Once the jump blues compilation neared completion, I experienced the melancholy of discovering no new (old) music. Noting my mopey disposition, a friend encouraged me to double back. Thinking that I might modestly compile two hours of these “Shakers”, I embarked, instead, upon another voyage rife with eventful discovery. I would often admit “I can’t believe what I’m hearing” in response to a string of obscure recordings, many of which don’t exist in digital platforms such as iTunes or Pandora. I commenced to acquire these songs, twenty-five at a time, until I’d amassed 600 of them, produced by 500 different leaders or bands. They fit, broadly, into two categories—Shakers and R&B Shakers—yet most of the songs share traits, virtually none of the music offers any suggestion of burlesque, more than half the songs don’t employ lyrics. Most of the tunes were recorded between 1958 and 1964, an important little period that would give way to the British Invasion.

Before we continue, please understand that I have no idea what I’m talking about. The many genres (or subgenres) represented in my Shakers compilation—early rock, instrumental rock, instrumental rockabilly, early R&B, garage, surf, Latin, reggae, soul, northern soul, early punk, and so forth—each require a substantial volley of scholarly activity, in order to comprehend various dynamics. Some of the leaders and bands—Link Wray, Duane Eddy, Sandy Nelson, Johnny and the Hurricanes, Bill Black’s Combo, King Curtis, Gary “U.S.” Bonds, Huey “Piano” Smith, Barry White, Little Willie John, and a few others—would deservedly garner broader attention for their vibrancy, but the vast majority of the Shakers compilation features nearly-forgotten fast-cookers.
 I’ve listened to a lot of records, but I’m undoubtedly missing a lot of records. And if I’ve learned one thing, it’s never to overlook the B Side.

I’ve previously posted songs by J.C. Davis (“The Splib, Part 1”), Frank de Rosa (“Irish Rock”), Willene Barton (“Rice Pudding”), The Royaltones (“Royal Whirl”), and the luminous Plas Johnson (“Downstairs”). Some of my other favorites include The Yum Yums (“Gonna Be a Big Thing”), The Monitors (“Mama Linda”), Piano Slim (“Squeezing”), Cozy Cole (“Cozy’s Mambo”), Big Bo Thomas and the Arrows (“Big Bo’s Iron Horse”), the Nomads (“Icky Poo”), The Saxons (“Camel Walk, Part 1”), The Revelairs (“Ridin’ High”), Al Duncan (“Cossak Walk”), and The Ricco-Shays (“Damascus”). These are but a few of the outrageous dancers, stompers, rockers, grinders, head-bouncers, groovers, crawlers, swingers, walkers, and shakers. I deejay off this music just about every Thursday night at the Black Squirrel in Adams Morgan. “Come on down”, as they say.

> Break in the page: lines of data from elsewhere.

/-- The newest valid wear record, A on a tie, with the log folded in (R229). -/
def State.wearNow (s : State) : Option WearRec :=
  let newest := match s.wearA, s.wearB with
    | some a, some b => some (if a.gen < b.gen then b else a)
    | some a, none => some a
    | none, b => b
  newest.map fun (r : WearRec) => { r with cells := s.wearLog.foldl (fun m (p : Nat × Word) => Store.set 0#32 m p.1 p.2) r.cells }

/-- The log folded into the record with the lower GEN, or the one that is missing, as GEN + 1 (R225, R229). -/
def State.foldWear (s : State) (r : WearRec) : State :=
  if s.wearLog.isEmpty then s
  else
    let n : WearRec := { r with gen := r.gen + 1 }
    let intoA := match s.wearA, s.wearB with
      | none, _ => true
      | some a, some b => decide (a.gen < b.gen)
      | some _, none => false
    if intoA then { s with wearA := some n, wearLog := [] } else { s with wearB := some n, wearLog := [] }

/-- The wear record loaded: the block's own, or the one the NOR held before, which becomes record A; without a valid one writes stay
disabled (R229). -/
def State.loadWear (s : State) (wear : Option (List (Fin 4864 × Word))) : State :=
  let s0 := if s.wearA.isNone && s.wearB.isNone then
      { s with wearA := wear.map fun ws => ⟨0, (ws.map fun (p : Fin 4864 × Word) => (p.1.val, p.2 &&& 0xA0007FFF#32))⟩ } else s
  match s0.wearNow with
  | none => (s0.wrBit Reg.TNK_STAT 30 true).err Reg.TNK_ERRSTAT 3
  | some r =>
    let s1 := r.cells.foldl (fun (t : State) p => t.wr (Reg.TNK_CELL_W0 p.1) p.2) (s0.foldWear r)
    let n := fun (i : Nat) => ((List.range 4864).filter fun c => s1.bit (Reg.TNK_CELL_W0 c) i).length
    ((s1.wrf Reg.TNK_STAT 16 13 (n 31)).wrf Reg.TNK_CNT 16 13 (n 29)).refreshWarn

/-! ## Phases (R365, R377) -/

/-- The tiles that are powered. -/
def State.awake (s : State) : List Nat := (List.range 64).filter fun t => !s.bit Reg.PWR_STAT (16 + t / 8)

/-- ANALOG ends: the sequences are in force and every tile is in MON MODE RUN (R205, R365). -/
def State.startAnalog (s : State) : State :=
  s.awake.foldl (fun (u : State) t =>
    let v := (List.range 92).foldl (fun (w : State) i => w.wrLive (Reg.MON_SEQ t i) (w.rd (Reg.MON_SEQ t i))) u
    ((v.wrf (Reg.MON_CTRL t) 0 2 0).wrf (Reg.MON_STAT t) 0 2 0).showSeq t) s

/-- The analog domains powered: the converters owe their self-calibration (R204). -/
def State.powerAnalog (s : State) : State :=
  s.awake.foldl State.powerMon s

/-- A full calibration runs at this start (R377, R380). -/
def State.calWanted (s : State) (m : Image) : Bool :=
  !s.bit Reg.BOOT_STAT 29 && ((calPolicy m).1 == 1 || ((calPolicy m).1 == 0 && !s.anyBank))

/-- A band that the last attempt abandoned carries a circuit of the default pattern. -/
def State.calMissed (s : State) (m : Image) : Bool := (s.defaultCkts m).any fun c => s.abandoned.contains c.band

/-- The end of an attempt of the full calibration: another one after CALWAIT, or on with the factors in force (R377). -/
def State.calEnded (s : State) (m : Image) : State :=
  let tries := s.rdf Reg.BOOT_STAT 16 4
  if s.calMissed m && decide (tries < (calPolicy m).2.1) then (s.wrf Reg.BOOT_STAT 16 4 (tries + 1)).setBoot 6
  else ((s.when (s.calMissed m) (·.wrBit Reg.BOOT_STAT 28 true)).bootTime 4).setBoot 7

/-- BOOT_PHASE_COMPLETE (R365): ANALOG ends once no converter of a powered tile still calibrates. `banks` and `wear` are what the NOR's
data area held at the start of BANKS. -/
def execBootPhaseComplete (banks : List (Option (Word × List (Nat × Word)))) (wear : Option (List (Fin 4864 × Word))) (s : State) : Result :=
  match s.image with
  | none => .next s
  | some m => .next (match s.bootPhase with
    | 2 => ((((s.bootTime 1).setBoot 3).startPaths).wrBit Reg.ASY_STAT 31 true).wrf Reg.ASY_STAT 28 3 4
    | 3 => ((((s.loadBanks banks).loadWear wear).bootTime 2).setBoot 4).powerAnalog
    | 4 =>
      let s1 := s.startAnalog.bootTime 3
      if s.awake.any fun t => s.rdf (Reg.MON_CTRL t) 8 4 != 0 then s
      else if s1.calWanted m then (s1.setBoot 5).startFull true else s1.setBoot 7
    | 5 => if s.fullcal.isNone then s.calEnded m else s
    | _ => s)

/-- CALWAIT_EXPIRY (R377): the next attempt starts. -/
def execCalwaitExpiry (s : State) : Result := .next (if s.bootPhase = 6 then (s.setBoot 5).startFull true else s)

/-! ## Drive's return (R345, R378) -/

/-- Cell states that realise the circuits `cs` from BAR: a candidate that does, the module's own search, or the full permutation. -/
def State.startRoutes (s : State) (cs : List Ckt) (found : List Candidate) : List (Nat × Bool) :=
  let bar := fun (_ : Nat) => false
  let ok := fun (a : List (Nat × Bool)) =>
    consistent a && cs.all (fun c => trace (assigned a bar) c.feed == c.out) && consistent (litCells (assigned a bar) cs)
  match (found.map candidateAsg).find? ok with
  | some a => a
  | none => match s.placeAll bar [] [] cs with
    | .ok a => a
    | .error _ => benes 9 0 0 (fullPerm cs)
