/-- Loop state is written only in CAL or HOLD (R162); otherwise CFGERR is set and no loop word changes. Writes of factors and of the cycle
go to the staged copy (R140, R158): no copy in force changes, whatever the word and its value. A factor word takes what its fields admit;
a TONE that a neighbour has, or that N does not allow, is ignored with CFGERR, the word's other fields taken (R142); an offset that holds
no factor is not written at all. The cycle word takes what its fields admit; an N that a TONE in use does not allow is ignored likewise. -/
def Obligations.CooperWrites : Prop :=
  (∀ (s : State) (tile : Fin 64) (l : Fin 76) (w : Fin 3) (v : Word),
    (((s.cell (cellOf tile l)).mode = 2 ∨ (s.cell (cellOf tile l)).mode = 3) → ∃ t, exec (.loopStateWrite tile l w v) s = .next t ∧
      t.rd (cooWord (cellOf tile l) (9 + w)) = v ∧ OnlyWords [cooWord (cellOf tile l) (9 + w)] s t) ∧
    ((s.cell (cellOf tile l)).mode ≠ 2 → (s.cell (cellOf tile l)).mode ≠ 3 → ∃ t, exec (.loopStateWrite tile l w v) s = .next t ∧
      t.bit (Reg.COO_ERRSTAT tile) 0 = true ∧ WordsAndEvents [Reg.COO_ERRSTAT tile] s t)) ∧
  (∀ (s : State) (tile : Fin 64) (o : Nat) (v : Word),
    (∃ t, exec (.factorWrite tile o v) s = .next t ∧ (∀ a, t.rdLive a = s.rdLive a) ∧ t.cells = s.cells ∧ t.mem = s.mem) ∧
    (factorCell o = none → exec (.factorWrite tile o v) s = .next s) ∧
    (∀ l, factorCell o = some l → (o ≠ 0x800 + 0x40 * l ∨ fld v 0 5 = 0 ∨ s.toneRefused (cellOf tile l) (fld v 0 5) = false) → ∃ t,
      exec (.factorWrite tile o v) s = .next t ∧ t.rd (tileAddr tile o) = (s.writeReg (tileAddr tile o) v).rd (tileAddr tile o)) ∧
    (∀ l, factorCell o = some l → o = 0x800 + 0x40 * l → fld v 0 5 ≠ 0 → s.toneRefused (cellOf tile l) (fld v 0 5) = true → ∃ t,
      exec (.factorWrite tile o v) s = .next t ∧ t.rdf (tileAddr tile o) 0 5 = s.rdf (tileAddr tile o) 0 5 ∧
        t.bit (Reg.COO_ERRSTAT tile) 0 = true) ∧
    (∃ t, exec (.cycleConfigWrite tile v) s = .next t ∧ (∀ a, t.rdLive a = s.rdLive a) ∧
      WordsAndEvents [Reg.COO_CYCLE tile, Reg.COO_ERRSTAT tile] s t) ∧
    (((∀ c, c ∈ tileCells tile → s.rdf (cooWord c 0) 0 5 % 2 = 0) ∨ oddN (fld v 0 11) = false) →
      exec (.cycleConfigWrite tile v) s = .next (s.writeReg (Reg.COO_CYCLE tile) v)) ∧
    (oddN (fld v 0 11) = true → fld v 0 11 % 32 = 0 → (∃ c ∈ tileCells tile, s.rdf (cooWord c 0) 0 5 % 2 = 1) → ∃ t,
      exec (.cycleConfigWrite tile v) s = .next t ∧ t.rdf (Reg.COO_CYCLE tile) 0 11 = s.rdf (Reg.COO_CYCLE tile) 0 11 ∧
        t.bit (Reg.COO_CYCLE tile) 16 = wbit v 16 ∧ t.bit (Reg.COO_ERRSTAT tile) 0 = true))
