-- ==== Sys2Proof/Laws/Keeps.lean ====
section
/-! SUPPORT. What every operation of the model keeps: the canonical form of the stores, what has been sent, the waiting commands, and the
order of the free values. One lemma per shared operation follows in the files Keeps*.lean; these are its general rules. -/

namespace Sys2Proof.Machine

set_option Elab.async false

/-- `t` keeps what `s` had: canonical stores stay canonical, outputs stay sent, the queue is untouched, no free value is drawn twice. -/
def Keeps (s t : State) : Prop :=
  (s.canonical = true → t.canonical = true) ∧ Extends s t ∧ t.pending = s.pending ∧ s.fresh ≤ t.fresh

/-- `Keeps` over the parts of the state it speaks of. -/
def KeepsParts (s : State) (words live : List (Nat × Word)) (mem : List Host.Cell) (out : List Output) (pending : List Instr) (fresh : Nat) :
    Prop :=
  (s.canonical = true → Store.wf resetWord words = true ∧ Store.wf resetWord live = true ∧ Store.wf memDefault mem = true) ∧
    (∃ l, out = l ++ s.out) ∧ pending = s.pending ∧ s.fresh ≤ fresh

theorem State.canonical_iff (s : State) :
    s.canonical = true ↔ Store.wf resetWord s.words = true ∧ Store.wf resetWord s.live = true ∧ Store.wf memDefault s.mem = true := by
  simp [State.canonical, and_assoc]

theorem keeps_iff {s t : State} : Keeps s t ↔ KeepsParts s t.words t.live t.mem t.out t.pending t.fresh := by
  unfold Keeps KeepsParts Extends
  rw [State.canonical_iff t]

theorem Keeps.refl (s : State) : Keeps s s := ⟨id, ⟨[], rfl⟩, rfl, Nat.le_refl _⟩

theorem Keeps.trans {s t u : State} (h : Keeps s t) (k : Keeps t u) : Keeps s u := by
  obtain ⟨h1, ⟨l, h2⟩, h3, h4⟩ := h
  obtain ⟨k1, ⟨m, k2⟩, k3, k4⟩ := k
  exact ⟨fun x => k1 (h1 x), ⟨m ++ l, by rw [k2, h2, List.append_assoc]⟩, k3.trans h3, Nat.le_trans h4 k4⟩

theorem keeps_ite {s t u : State} {c : Prop} [Decidable c] (h : c → Keeps s t) (k : ¬c → Keeps s u) : Keeps s (if c then t else u) := by
  split
  · exact h ‹_›
  · exact k ‹_›

theorem keeps_foldl {α : Type} {s t : State} (f : State → α → State) (xs : List α) (hf : ∀ u x, Keeps s u → Keeps s (f u x))
    (h : Keeps s t) : Keeps s (xs.foldl f t) := by
  induction xs generalizing t with
  | nil => exact h
  | cons x xs ih => exact ih (hf t x h)

theorem State.each_keeps {α : Type} {s t : State} (xs : List α) (f : State → α → State) (hf : ∀ u x, Keeps s u → Keeps s (f u x))
    (h : Keeps s t) : Keeps s (t.each xs f) := keeps_foldl f xs hf h

theorem State.when_keeps {s t : State} (b : Bool) (f : State → State) (hf : Keeps s t → Keeps s (f t)) (h : Keeps s t) :
    Keeps s (t.when b f) := by
  unfold State.when
  split
  · exact hf h
  · exact h

theorem State.wr_keeps {s t : State} (a : Nat) (v : Word) (h : Keeps s t) : Keeps s (t.wr a v) := by
  rw [keeps_iff] at h ⊢
  exact ⟨fun x => ⟨Store.wf_set resetWord a v (h.1 x).1, (h.1 x).2⟩, h.2⟩

theorem State.wrLive_keeps {s t : State} (a : Nat) (v : Word) (h : Keeps s t) : Keeps s (t.wrLive a v) := by
  rw [keeps_iff] at h ⊢
  exact ⟨fun x => ⟨(h.1 x).1, Store.wf_set resetWord a v (h.1 x).2.1, (h.1 x).2.2⟩, h.2⟩

theorem State.putByte_keeps {s t : State} (a : Nat) (v : Byte) (h : Keeps s t) : Keeps s (t.putByte a v) := by
  rw [keeps_iff] at h ⊢
  exact ⟨fun x => ⟨(h.1 x).1, (h.1 x).2.1, Store.wf_set memDefault a v (h.1 x).2.2⟩, h.2⟩

theorem State.send_keeps {s t : State} (o : Output) (h : Keeps s t) : Keeps s (t.send o) := by
  obtain ⟨h1, ⟨l, h2⟩, h3, h4⟩ := h
  exact ⟨h1, ⟨o :: l, by simp [State.send, h2]⟩, h3, h4⟩

theorem State.draw_keeps {s t : State} (h : Keeps s t) : Keeps s t.draw :=
  ⟨h.1, h.2.1, h.2.2.1, Nat.le_trans h.2.2.2 (Nat.le_succ _)⟩

theorem State.drawMany_keeps {s t : State} (n : Nat) (h : Keeps s t) : Keeps s (t.drawMany n) :=
  ⟨h.1, h.2.1, h.2.2.1, Nat.le_trans h.2.2.2 (Nat.le_add_right _ n)⟩

theorem keeps_of_fst {α : Type} {s u : State} {p : State × α} {a : α} (e : p = (u, a)) (h : Keeps s p.1) : Keeps s u := by
  subst e
  exact h

theorem keeps_of_snd {α : Type} {s u : State} {p : α × State} {a : α} (e : p = (a, u)) (h : Keeps s p.2) : Keeps s u := by
  subst e
  exact h

theorem keeps_foldl_fst {α β : Type} {s : State} (f : State × β → α → State × β) (xs : List α)
    (hf : ∀ p x, Keeps s p.1 → Keeps s (f p x).1) {p : State × β} (h : Keeps s p.1) : Keeps s (xs.foldl f p).1 := by
  induction xs generalizing p with
  | nil => exact h
  | cons x xs ih => exact ih (hf p x h)

/-- A meaning that answers a next state, and keeps. -/
def Answers (s : State) (r : Host.Outcome State Fault Refusal) : Prop := ∃ t, r = .next t ∧ Keeps s t

theorem answers_next {s t : State} (h : Keeps s t) : Answers s (.next t) := ⟨t, rfl, h⟩

theorem answers_ite {s : State} {r q : Host.Outcome State Fault Refusal} {c : Prop} [Decidable c] (h : c → Answers s r)
    (k : ¬c → Answers s q) : Answers s (if c then r else q) := by
  split
  · exact h ‹_›
  · exact k ‹_›

end Sys2Proof.Machine
end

Today, I’ve posted a Shaker from 1962 or 1963, “The Sinner”, by the Terri-Tones, and an R&B Shaker from 1960, “A Night with Daddy G, Part 1”, by the Church Street Five.

The Sinner” by the Terri-Tones (1962 or 1963).

A Canadian group, the Terri-Tones were named for leader Terry Kelly, who described the band’s chief output as “R&B-sourced instrumentals.” Wives and girlfriends of the musicians can be heard whispering “Sinner” just before the band launches into a piece that defies category, but includes unequal parts of frantic horn charging off a cliff, guitar boogie shuffle, early chime of  surf constellation, western (movie) motif, and the gnawing bells of incisive realization. It occasionally slows for the band’s benefit as well as ours. The A-side, “Go”, appears in the Shakers compilation as well. (Wives and girlfriends holler “Everybody go!” just before the band rockets forward.) The Terri-Tones played in Canada and the States, and backed Dick Clark’s Caravan when it toured through their burgh. To this blogger’s knowledge, they recorded only two songs, even as they demonstrate a greater knowledge of “the sinner” than everybody else. 

A Night with Daddy G, Part 1” by the Church Street Five (1960).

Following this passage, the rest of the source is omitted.